Cf 372b counting rectangles is fun [DP + Data Maintenance]

Returns a matrix of N rows and M columns.

The element is 0 or 1.

Q inquiries

A, B, c, d

Evaluate the number of rectangles (A, B) To (c, d) composed of 0.

We define

That is, how many rectangles (A, B) To (c, d) are composed of 0?

For a rectangle

DP [a] [B] [C] [d] = DP [a] [B] [C] [D-1] + dp [a] [B] [C-1] [d ]-DP [a] [B] [C-1] [D-1] + contains the lower right corner (current point);

The focus is onContains the rectangle (current point c, d) in the lower right corner, How to calculate this

We can perform a brute-force scan. The complexity of the NM is multiplied by the complexity of the original, and the time limit has been exceeded.

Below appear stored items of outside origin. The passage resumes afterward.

-- ==== Sys2Proof/Laws/State.lean ====
section
/-! SUPPORT. One lemma per field per update: what each named write of a part of the state leaves as it was, and the reads of
what it wrote. Each is true by unfolding. -/

namespace Sys2Proof.Machine

variable (ch : Chip)

/-! ### setPort -/

@[simp] theorem setPort_powered (p : Nat) (v : Port) : (setPort ch p v).powered = ch.powered := rfl
@[simp] theorem setPort_dstate (p : Nat) (v : Port) : (setPort ch p v).dstate = ch.dstate := rfl
@[simp] theorem setPort_booted (p : Nat) (v : Port) : (setPort ch p v).booted = ch.booted := rfl
@[simp] theorem setPort_coreMul (p : Nat) (v : Port) : (setPort ch p v).coreMul = ch.coreMul := rfl
@[simp] theorem setPort_cycle (p : Nat) (v : Port) : (setPort ch p v).cycle = ch.cycle := rfl
@[simp] theorem setPort_boots (p : Nat) (v : Port) : (setPort ch p v).boots = ch.boots := rfl
@[simp] theorem setPort_pfail (p : Nat) (v : Port) : (setPort ch p v).pfail = ch.pfail := rfl
@[simp] theorem setPort_clusters (p : Nat) (v : Port) : (setPort ch p v).clusters = ch.clusters := rfl
@[simp] theorem setPort_keys (p : Nat) (v : Port) : (setPort ch p v).keys = ch.keys := rfl
@[simp] theorem setPort_damson (p : Nat) (v : Port) : (setPort ch p v).damson = ch.damson := rfl
@[simp] theorem setPort_lines (p : Nat) (v : Port) : (setPort ch p v).lines = ch.lines := rfl
@[simp] theorem setPort_sweeps (p : Nat) (v : Port) : (setPort ch p v).sweeps = ch.sweeps := rfl
@[simp] theorem setPort_sweepsInv (p : Nat) (v : Port) : (setPort ch p v).sweepsInv = ch.sweepsInv := rfl
@[simp] theorem setPort_ljobs (p : Nat) (v : Port) : (setPort ch p v).ljobs = ch.ljobs := rfl
@[simp] theorem setPort_ranges (p : Nat) (v : Port) : (setPort ch p v).ranges = ch.ranges := rfl
@[simp] theorem setPort_rangeNext (p : Nat) (v : Port) : (setPort ch p v).rangeNext = ch.rangeNext := rfl
@[simp] theorem setPort_fetchQ (p : Nat) (v : Port) : (setPort ch p v).fetchQ = ch.fetchQ := rfl
@[simp] theorem setPort_brambleEn (p : Nat) (v : Port) : (setPort ch p v).brambleEn = ch.brambleEn := rfl
@[simp] theorem setPort_bramblePend (p : Nat) (v : Port) : (setPort ch p v).bramblePend = ch.bramblePend := rfl
@[simp] theorem setPort_cfg (p : Nat) (v : Port) : (setPort ch p v).cfg = ch.cfg := rfl
@[simp] theorem setPort_cfgOld (p : Nat) (v : Port) : (setPort ch p v).cfgOld = ch.cfgOld := rfl
@[simp] theorem setPort_admitGen (p : Nat) (v : Port) : (setPort ch p v).admitGen = ch.admitGen := rfl
@[simp] theorem setPort_oldGen (p : Nat) (v : Port) : (setPort ch p v).oldGen = ch.oldGen := rfl
@[simp] theorem setPort_live2 (p : Nat) (v : Port) : (setPort ch p v).live2 = ch.live2 := rfl
@[simp] theorem setPort_tenants (p : Nat) (v : Port) : (setPort ch p v).tenants = ch.tenants := rfl
@[simp] theorem setPort_mbs (p : Nat) (v : Port) : (setPort ch p v).mbs = ch.mbs := rfl
@[simp] theorem setPort_quince (p : Nat) (v : Port) : (setPort ch p v).quince = ch.quince := rfl
@[simp] theorem setPort_faults (p : Nat) (v : Port) : (setPort ch p v).faults = ch.faults := rfl
@[simp] theorem setPort_recorder (p : Nat) (v : Port) : (setPort ch p v).recorder = ch.recorder := rfl
@[simp] theorem setPort_rng (p : Nat) (v : Port) : (setPort ch p v).rng = ch.rng := rfl
@[simp] theorem setPort_fw (p : Nat) (v : Port) : (setPort ch p v).fw = ch.fw := rfl
@[simp] theorem setPort_xspi0 (p : Nat) (v : Port) : (setPort ch p v).xspi0 = ch.xspi0 := rfl
@[simp] theorem setPort_xspi1 (p : Nat) (v : Port) : (setPort ch p v).xspi1 = ch.xspi1 := rfl
@[simp] theorem setPort_ctl (p : Nat) (v : Port) : (setPort ch p v).ctl = ch.ctl := rfl
@[simp] theorem setPort_flitGap (p : Nat) (v : Port) : (setPort ch p v).flitGap = ch.flitGap := rfl
@[simp] theorem setPort_rngStallMax (p : Nat) (v : Port) : (setPort ch p v).rngStallMax = ch.rngStallMax := rfl
@[simp] theorem setPort_authSince (p : Nat) (v : Port) : (setPort ch p v).authSince = ch.authSince := rfl
@[simp] theorem setPort_tempWarned (p : Nat) (v : Port) : (setPort ch p v).tempWarned = ch.tempWarned := rfl
@[simp] theorem setPort_trippedOnce (p : Nat) (v : Port) : (setPort ch p v).trippedOnce = ch.trippedOnce := rfl
@[simp] theorem setPort_killedAtBoot (p : Nat) (v : Port) : (setPort ch p v).killedAtBoot = ch.killedAtBoot := rfl
@[simp] theorem setPort_admissions (p : Nat) (v : Port) : (setPort ch p v).admissions = ch.admissions := rfl
@[simp] theorem setPort_free (p : Nat) (v : Port) : (setPort ch p v).free = ch.free := rfl

/-! ### setCluster -/

@[simp] theorem setCluster_powered (c : Nat) (v : Cluster) : (setCluster ch c v).powered = ch.powered := rfl
@[simp] theorem setCluster_dstate (c : Nat) (v : Cluster) : (setCluster ch c v).dstate = ch.dstate := rfl
@[simp] theorem setCluster_booted (c : Nat) (v : Cluster) : (setCluster ch c v).booted = ch.booted := rfl
@[simp] theorem setCluster_coreMul (c : Nat) (v : Cluster) : (setCluster ch c v).coreMul = ch.coreMul := rfl
@[simp] theorem setCluster_cycle (c : Nat) (v : Cluster) : (setCluster ch c v).cycle = ch.cycle := rfl
@[simp] theorem setCluster_boots (c : Nat) (v : Cluster) : (setCluster ch c v).boots = ch.boots := rfl
@[simp] theorem setCluster_pfail (c : Nat) (v : Cluster) : (setCluster ch c v).pfail = ch.pfail := rfl
@[simp] theorem setCluster_ports (c : Nat) (v : Cluster) : (setCluster ch c v).ports = ch.ports := rfl
@[simp] theorem setCluster_keys (c : Nat) (v : Cluster) : (setCluster ch c v).keys = ch.keys := rfl
@[simp] theorem setCluster_damson (c : Nat) (v : Cluster) : (setCluster ch c v).damson = ch.damson := rfl
@[simp] theorem setCluster_lines (c : Nat) (v : Cluster) : (setCluster ch c v).lines = ch.lines := rfl
@[simp] theorem setCluster_sweeps (c : Nat) (v : Cluster) : (setCluster ch c v).sweeps = ch.sweeps := rfl
@[simp] theorem setCluster_sweepsInv (c : Nat) (v : Cluster) : (setCluster ch c v).sweepsInv = ch.sweepsInv := rfl
@[simp] theorem setCluster_ljobs (c : Nat) (v : Cluster) : (setCluster ch c v).ljobs = ch.ljobs := rfl
@[simp] theorem setCluster_ranges (c : Nat) (v : Cluster) : (setCluster ch c v).ranges = ch.ranges := rfl
@[simp] theorem setCluster_rangeNext (c : Nat) (v : Cluster) : (setCluster ch c v).rangeNext = ch.rangeNext := rfl
@[simp] theorem setCluster_fetchQ (c : Nat) (v : Cluster) : (setCluster ch c v).fetchQ = ch.fetchQ := rfl
@[simp] theorem setCluster_brambleEn (c : Nat) (v : Cluster) : (setCluster ch c v).brambleEn = ch.brambleEn := rfl
@[simp] theorem setCluster_bramblePend (c : Nat) (v : Cluster) : (setCluster ch c v).bramblePend = ch.bramblePend := rfl
@[simp] theorem setCluster_cfg (c : Nat) (v : Cluster) : (setCluster ch c v).cfg = ch.cfg := rfl
@[simp] theorem setCluster_cfgOld (c : Nat) (v : Cluster) : (setCluster ch c v).cfgOld = ch.cfgOld := rfl
@[simp] theorem setCluster_admitGen (c : Nat) (v : Cluster) : (setCluster ch c v).admitGen = ch.admitGen := rfl
@[simp] theorem setCluster_oldGen (c : Nat) (v : Cluster) : (setCluster ch c v).oldGen = ch.oldGen := rfl
@[simp] theorem setCluster_live2 (c : Nat) (v : Cluster) : (setCluster ch c v).live2 = ch.live2 := rfl
@[simp] theorem setCluster_tenants (c : Nat) (v : Cluster) : (setCluster ch c v).tenants = ch.tenants := rfl
@[simp] theorem setCluster_mbs (c : Nat) (v : Cluster) : (setCluster ch c v).mbs = ch.mbs := rfl
@[simp] theorem setCluster_quince (c : Nat) (v : Cluster) : (setCluster ch c v).quince = ch.quince := rfl
@[simp] theorem setCluster_faults (c : Nat) (v : Cluster) : (setCluster ch c v).faults = ch.faults := rfl
@[simp] theorem setCluster_recorder (c : Nat) (v : Cluster) : (setCluster ch c v).recorder = ch.recorder := rfl
@[simp] theorem setCluster_rng (c : Nat) (v : Cluster) : (setCluster ch c v).rng = ch.rng := rfl
@[simp] theorem setCluster_fw (c : Nat) (v : Cluster) : (setCluster ch c v).fw = ch.fw := rfl
@[simp] theorem setCluster_xspi0 (c : Nat) (v : Cluster) : (setCluster ch c v).xspi0 = ch.xspi0 := rfl
@[simp] theorem setCluster_xspi1 (c : Nat) (v : Cluster) : (setCluster ch c v).xspi1 = ch.xspi1 := rfl
@[simp] theorem setCluster_ctl (c : Nat) (v : Cluster) : (setCluster ch c v).ctl = ch.ctl := rfl
@[simp] theorem setCluster_flitGap (c : Nat) (v : Cluster) : (setCluster ch c v).flitGap = ch.flitGap := rfl
@[simp] theorem setCluster_rngStallMax (c : Nat) (v : Cluster) : (setCluster ch c v).rngStallMax = ch.rngStallMax := rfl
@[simp] theorem setCluster_authSince (c : Nat) (v : Cluster) : (setCluster ch c v).authSince = ch.authSince := rfl
@[simp] theorem setCluster_tempWarned (c : Nat) (v : Cluster) : (setCluster ch c v).tempWarned = ch.tempWarned := rfl
@[simp] theorem setCluster_trippedOnce (c : Nat) (v : Cluster) : (setCluster ch c v).trippedOnce = ch.trippedOnce := rfl
@[simp] theorem setCluster_killedAtBoot (c : Nat) (v : Cluster) : (setCluster ch c v).killedAtBoot = ch.killedAtBoot := rfl
@[simp] theorem setCluster_admissions (c : Nat) (v : Cluster) : (setCluster ch c v).admissions = ch.admissions := rfl
@[simp] theorem setCluster_free (c : Nat) (v : Cluster) : (setCluster ch c v).free = ch.free := rfl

We can also use a vector to record the position of 1 and scan the rows we have scanned, perform a binary search for the position 1 in G [this row] (first 1 between column B and column D), and then calculate the result based on the relative position. The worst search complexity is

You can also press the whole graph.

We need to know the situation where Column B is 1 in column D,We first shift the number of S representing the status of this row to the state where only column B is left to column D.

Then perform the operation S & (-S) to return the position of the first 1. For example, if S is 0101000, 8 is returned.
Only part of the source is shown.